- Это не ответ… Ты здесь одна такая, а похожих на меня много.
- Ты не похож на других. У тебя несчастные глаза.
- Разве?
- Но это раньше. А теперь счастливые. Слушай, а зачем эти татуировки. - Тут… и тут… И даже тут…
- Когда в нашем государстве рождается человек, ему сразу делают вот эту татуировку. "Не забуду мать родную". Видишь, она уже еле видна. Вот этот венок на плече означает, что я сподвижник. Когда стану соратником, к венку добавляются ленты. Портрет Силы Гораздовича должен быть у всех членов Кабинета Министров. Фигура Перуна - у всех волхвов. А про многие рисунки я и сам толком ничего не знаю.
- Ужас! И у женщин есть татуировки?
- И у женщин. Но в основном на спине… и ниже. Кстати, это считается красивым. Татуировками занимается специальное министерство.
- Пыток?
- Нет, культуры.
- Если хочешь, и я для тебя сделаю татуировку.

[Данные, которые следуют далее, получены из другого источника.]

/-- lcnt of a group's launch at a level (R220, R323). -/
def State.lcnt (s : State) (g : Group) (n : Nat) : Nat :=
  match s.grid? g.grid with
  | some gr => gr.lcnt n
  | none => if n = 0 then 32 else 1

/-- The group key of an issue. -/
def Issue.group (i : Issue) : Nat := i.core * 32 + i.slot

/-- The environment of an issue, if its group is resident. -/
def State.env? (s : State) (i : Issue) : Option Env :=
  match s.group? i.group with
  | none => none
  | some g =>
    let gid := match s.grid? g.grid with
      | some gr => gr.gid0 g.block g.lidx1
      | none => 0
    some { core := i.core, group := i.group, clock := (s.coreOf i.core).clock, cycle := s.cycle, gid0 := gid,
           tvec := s.tvecOf g.ctx, svec := s.svecOf g.ctx, word := i.word, ctx := g.ctx, g := g }

def specialValue (e : Env) (lane : Nat) : Special → Word
  | .lane => word lane
  | .gid => word (e.gid0 + lane)
  | .clock => word e.clock.toNat
  | .cycle => word e.cycle
  | .core => word (e.core % 40)
  | .die => word (e.core / 40)

/-- Whether a thread's registers can be read by others: not parked, not retired (R134). -/
def Thread.readable (t : Thread) : Bool :=
  match t.status with
  | .park _ _ => false
  | .parkFull => false
  | .retired => false
  | _ => true

/-- A v register of a lane as a thread in lane `self` reads it: its own, or another thread's under R134. -/
def Group.vAt (g : Group) (self : Nat) (own : Thread) (lane n : Nat) : Word :=
  if lane = self then own.vreg n
  else match Table.find g.threads lane with
    | some t => if t.readable then t.vreg n else 0
    | none => 0

/-- Whether that read meets a poisoned register (R389). -/
def Group.vPoisoned (g : Group) (self : Nat) (own : Thread) (lane n : Nat) : Bool :=
  if lane = self then own.poisoned.contains n
  else match Table.find g.threads lane with
    | some t => t.readable && t.poisoned.contains n
    | none => false

/-- Read a v register through a pattern, for a source supplied under a form. -/
def readV (e : Env) (lane : Nat) (t : Thread) (p : LanePat) (f : Form) (n : Nat) : Word :=
  let v := e.g.vAt lane t (p.source lane) n
  if p = .subrev then reverseSub f.width v else v

/-! ## Collection (R125, R130, R131, R133, R365 step 4) -/

/-- One source operand of an instruction, with the pattern that applies to it. -/
structure SrcSpec where
  src : Src
  pat : LanePat
  form : Form
  deriving DecidableEq, Repr

/-- Where a result goes. -/
inductive Dest where
  | reg (n : Nat)
  | queue (q : Nat)
  | none
  deriving DecidableEq, Repr

/-- What a lane has collected: the values, the thread after its pops, releases and cursor steps, the resolved
destination, and whether a poisoned register was read. -/
structure Got where
  a : Word
  b : Word
  c : Word
  t : Thread
  d : Dest
  poisoned : Bool
  deriving DecidableEq, Repr

/-- The failing index register of an operand, if it fails (R125). -/
def indexFail (t : Thread) : Operand → Option Trap
  | .ind x | .indInc x =>
    match (t.xreg x.val).target with
    | some _ => none
    | none => some ⟨0x07, (t.xreg x.val).image⟩
  | _ => none

/-- The first of several options that holds something. -/
def firstSome {α : Type} : List (Option α) → Option α
  | [] => none
  | some a :: _ => some a
  | none :: l => firstSome l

- Не надо. Тебе же будет больно.
- Не убирай руку… Вот так… Хорошо…
- А так?
- Тоже. У тебя добрые руки. И боль снимают, и усталость…
- Разве ты устала?
- Нет, что ты? Ведь до утра еще долго?
- Еще долго.
- А утром ты уйдешь?
- Да. Наверное.
- Не уходи. Мне будет страшно одной.
- С виду ты такая смелая.
- Разве что с виду. Я боюсь здешних людей, здешних идолов, здешних собак. Все на меня косятся. Губную помаду украли, расческу… Так тяжело бывает на душе.
- Зачем же ты тогда пришла?
- Об этом уже поздно говорить.
- Жалеешь?
- Нет. Теперь нет.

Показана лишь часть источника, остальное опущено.